Here's how I imagine this automated insertion of topic_id would work:
A script would look at each row and read the Subject, then compare it to a table with Subjects. If the Subject does not exist, then it would create a topic_id for that subject and assign it to the row and write the topic_id and subject to the table. If the subject already exists, then it would look up the topic_id from the table and assign it to the row, and so on.
I think the "RE:" in each follow-up post may be a complicating factor, but since all posts are in chronological order, the "RE:" could be stripped from the Subject column.
A larger sample of the actual file can be seen here:
http://www.smofco.com/dicky/Sample_fields_for_import_Rev2.csv
The complete file contains about 35,000 lines or posts.
Is Perl a good programing language for such a task?

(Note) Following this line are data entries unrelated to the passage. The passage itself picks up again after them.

/-! ### Transmission (R331, R336, R344, R347) -/

/-- The eight bytes of lane status (R336). -/
def Lane.statusBytes (L : Lane) : List Nat :=
  let thermal := (List.range 8).any (fun n => L.on (Int.derated n))
  [packWord [(L.mode, 0), (L.state, 4), (L.rd CFG_MODE_STATUS.STOP_PENDING, 7)],
   packWord [(L.me, 0), (L.rd LSE_STATUS.HOLDER, 2), (L.rd LSE_STATUS.SUCCESSOR, 4), (L.rd SSF_STATUS.SS_ACTIVE, 6), (bit thermal, 7)],
   L.rd LSE_STATUS.SEQ % 256, L.rd LSE_STATUS.SEQ / 256,
   packWord [(L.rd CFG_TOPOLOGY.LANES_PRESENT, 0), (L.rd CFG_MODE_STATUS.LANES_LOST, 3)],
   L.rd CFG_TOPOLOGY.PACKAGE_POS,
   if L.on BGR_FIRST.VALID then L.rd BGR_FIRST.ID else 0,
   if L.on BGR_FIRST.VALID then L.rd BGR_FIRST.SEV else 0]

/-- The payload the node sends in a slot: hardware bytes first, then those of copy 1 of the buffer (R336, R338). -/
def Lane.payloadOf (L : Lane) (e : Slot) : List Nat :=
  let hw := (if e.sync then (bytesOf 8 (L.rd Int.ngbCycleTime)).map BitVec.toNat else []) ++ (if e.stat then L.statusBytes else [])
  let fw := (L.mem.bytes ramDefault (0x203D0100 + 0x200 * e.buf) e.len).map BitVec.toNat
  (hw ++ fw.drop hw.length).take e.len

/-- The MREQ a frame carries: the pending switch, else the request (R350). -/
def Lane.mreqSent (L : Lane) : Nat := if L.on NGB_STATUS.SW_PEND then L.rd NGB_STATUS.SW_MODE + 8 else L.rd NGB_MODE_REQ.TARGET

/-- The bytes of the frame of a slot: the header, with COLD in every frame sent in COLD, the payload, and the CRC of both, least
significant byte first; reserved bits are 0 (R332, R347, R350). -/
def Lane.frameBytes (L : Lane) (n : Nat) (e : Slot) : List Nat :=
  let w := n + 2 ^ 10 * L.ngbMode + 2 ^ 13 * L.rd NGB_STATUS.SW_PEND
  let c := L.rd NGB_STATUS.CYCLE_NO
  let head := [packWord [(L.rd NGB_CFG.NODE, 0), (bit e.sync, 6), (bit (L.nstate = ngbCold), 7)], e.len, w % 256, w / 256, c % 256, c / 256,
    L.mreqSent, 0]
  let body := head ++ L.payloadOf e
  body ++ (bytesOf 4 (crc32c (body.map (BitVec.ofNat 8)))).map BitVec.toNat

/-- The frame of a slot is sent and read back on the channels given. -/
def Lane.sendSlot (L : Lane) (n : Nat) (e : Slot) (x y : Bool) : Lane :=
  let c (ch : Nat) (t : Bool) : NguasCopy := { slot := n, node := e.owner, channel := ch, taken := t, sync := e.sync, conf := L.on NGB_STATUS.SW_PEND,
                                               mreq := L.mreqSent, dev := 0, payload := L.payloadOf e }
  { L with ngbLine := L.frameBytes n e, ngbCopies := L.ngbCopies ++ (if x then [c 0 true] else []) ++ (if y then [c 1 (! x)] else []) }

/-- A collision: a node in COLD listens again (R331, R346, R347). -/
def Lane.collide (L : Lane) : Lane :=
  if L.nstate = ngbCold then ((({ L with ngbCopies := [] }.setNode ngbListen).set NGB_FLAGS.COLLISION).inc NGB_CNT2.COLL_CNT).raise 0xCA else L

/-- The guardian blocks: the node sends nothing more and re-integrates (R344). -/
def Lane.guardianBlocks (L : Lane) : Lane := (((L.setNode ngbSyncing).set NGB_FLAGS.BLOCKED).inc NGB_CNT2.BLOCK_CNT).raise 0xC3

/-- SLOT_TRANSMIT: the own slot `n` comes, with the guardian's error `e` in ns, the channels on which the frame reads back,
and whether it collides (R331, R344, R346). Without an accepted frame of another node in the previous cycle the guardian does
not block. -/
def execSlotTransmit (l : LaneId) (n : Fin 1024) (e : Int) (x y collision : Bool) (s : State) : Out :=
  .next (s.onLane l (fun L =>
    let sl := L.slot L.ngbMode n
    let win := 10 * L.rd NGB_TIMING.TX_WIN
    let guard := win + 10 * L.rd NGB_TIMING.GUARD
    if ! L.owns sl || ! (L.nstate = ngbRun || L.nstate = ngbCold) || ! L.maySend sl then L
    else if collision then L.collide
    else if guard < e.natAbs ∧ L.rd Int.ngbOk ≠ 0 then L.guardianBlocks
    else (L.sendSlot n sl x y).iff (decide (win < e.natAbs) && decide (e.natAbs ≤ guard)) (fun K => (K.set NGB_FLAGS.DRIFT).inc NGB_CNT2.DRIFT_CNT)))

/-- The node's first SYNC slot of mode 0: its earliest own slot that carries SYNC (R334, R346). -/
def Lane.coldSlot (L : Lane) : Option (Nat × Slot) :=
  ((L.usedSlots 0).filter (fun (p : Nat × Slot) => p.2.sync && L.owns p.2)).foldl (fun best (p : Nat × Slot) => match best with
    | none => some p
    | some b => if p.2.start < b.2.start then some p else some b) none

/-- COLDSTART_TIMER_EXPIRY: the node cold-starts the bus (R346, R347); `collision` when its frame collides. (DEDUCED, assumption 63) -/
def execColdstartTimerExpiry (l : LaneId) (collision : Bool) (s : State) : Out :=
  .next (s.onLane l (fun L =>
    if L.nstate ≠ ngbListen || ! L.on NGB_CFG.COLDSTART || ! L.mayTransmit then L else
    match L.coldSlot with
    | none => L
    | some (n, e) =>
      if ! L.maySend e then L else
      let K := (({ L with ngbCopies := [] }.setNode ngbCold).wr NGB_STATUS.MODE 0).wr NGB_STATUS.CYCLE_NO 0
      let K := (((K.clr Int.ngbAlone).clr Int.ngbSlew).clr Int.ngbOk).wrI Int.ngbCycleTime ((K.now : Int) - 10 * e.start)
      if collision then K.collide else K.sendSlot n e true true))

I hate to shamelessly ask for assistance in writing this, but my knowledge of Perl is minimal. However, I am willing to learn! So, any pointers, hints, ideas, code samples, etc. will be greatly appreciated.
Cheers,
Omar Filipovic
13 1606
Where does the topic id get inserted?
Where does the topic id get inserted?
Anywhere; it can be at the end of each line, for example.
Or it can be in a separate output file and I can later simply add this file as a column in Excel to the existing csv file, as long as that output file is in the same sort order as the original csv and each topic_id is on a separate line. I know it's not an elegant solution, but it would work.
However, if somehow a row got skipped and at the end there are 30,000 posts and 29,999 topic_ids then I'm stuck...
I can also separate out only the Subject column from the csv file if that will simplify things.
Are the "subjects" always unique?
Are the "subjects" always unique?
No. If I understand the question correctly...
For example, there may be a subject "Wings" in January of 1999 with several follow-ups of "RE: Wings", and then an unrelated discussion in December 2003 also with the subject "Wings" and its follow-ups.
However, this is rare and I'm willing to live with these cases being lumped into the same discussion.
Was that the question?
Yes, that was the question.
I know you said you did not want to just have the code written for you, and normally I never do that until a person shows some effort. But the problem was interesting, (and as you can see the code is not very simple), so I decided to write some code and use the sample data file you posted a link to. Now that file had some inconsistencies in it, like RE:, Re: and R:. And there are some lines that have no topic they are associated with, but that might be because it's just some sample lines from your archive file. You may also have to install the Text::CSV_XS module to make this code work. The topic_id is added as a new second column to the output file:
ForumID, TopicID,Subject,UNIX TimeStamp,Poster_Name,Message - use strict;
-
use warnings;
-
use Text::CSV_XS;
-
-
my %subjects = ();
-
my $topic_id = 1;
-
my $csv = Text::CSV_XS->new({binary=>1});
-
my $infile = 'c:/perl_test/sample.csv';
-
my $outfile = 'c:/perl_test/sample_out.csv';
-
my $errors = 'c:/perl_test/error.txt';
-
-
open IN, $infile or die "$!";
-
open OUT, ">", $outfile or die "$!";
-
open ERROR, ">", $errors or die "$!";
-
-
# Next two lines assume you want to get
-
# and print the headers from the archive csv file.
-
my @header = split(',', scalar <IN>); # get the headers
-
print OUT "$header[0],TopicID,", join(',',@header[1..$#header]);
-
-
LOOP: while (<IN>) {
-
chomp;
-
my $this_subject = '';
-
unless ( $csv->parse($_) ) {
-
print ERROR $csv->error_input();
-
next LOOP;
-
}
-
my @fields = $csv->fields;
-
my $s = lc $fields[1]; # lower case the subject and store in $s
-
$s =~ s/^s+//; # remove leading spaces
-
$s =~ s/\s+$//; # remove trailing spaces
-
if ($s =~ /^re?:\s*([\s\S]+)/o) {# assumes we have found a reply to a subject
-
$this_subject = $1; # this is for later when we "combine" the fields
-
}
-
elsif ($s) { # assumes we have a new subject
-
$this_subject = $s; # this is for later when we "combine" the fields
-
$subjects{$s}=$topic_id; # assign the topic_id to a new subject
-
$topic_id++;
-
}
-
else {
-
print ERROR "No subject found: $_";
-
next LOOP;
-
}
-
$csv->combine($fields[0],$subjects{$this_subject},@fields[1..$#fields]);
-
print OUT $csv->string(),"\n";;
-
}
-
close IN;
-
-
run the above code using your sample file to get a feel for what it does. Here is a link to the Text::CSV_XS module. cpan: Text::CSV_XS
Kevin, thank you! This is awesome and there is no way I could have done this myself.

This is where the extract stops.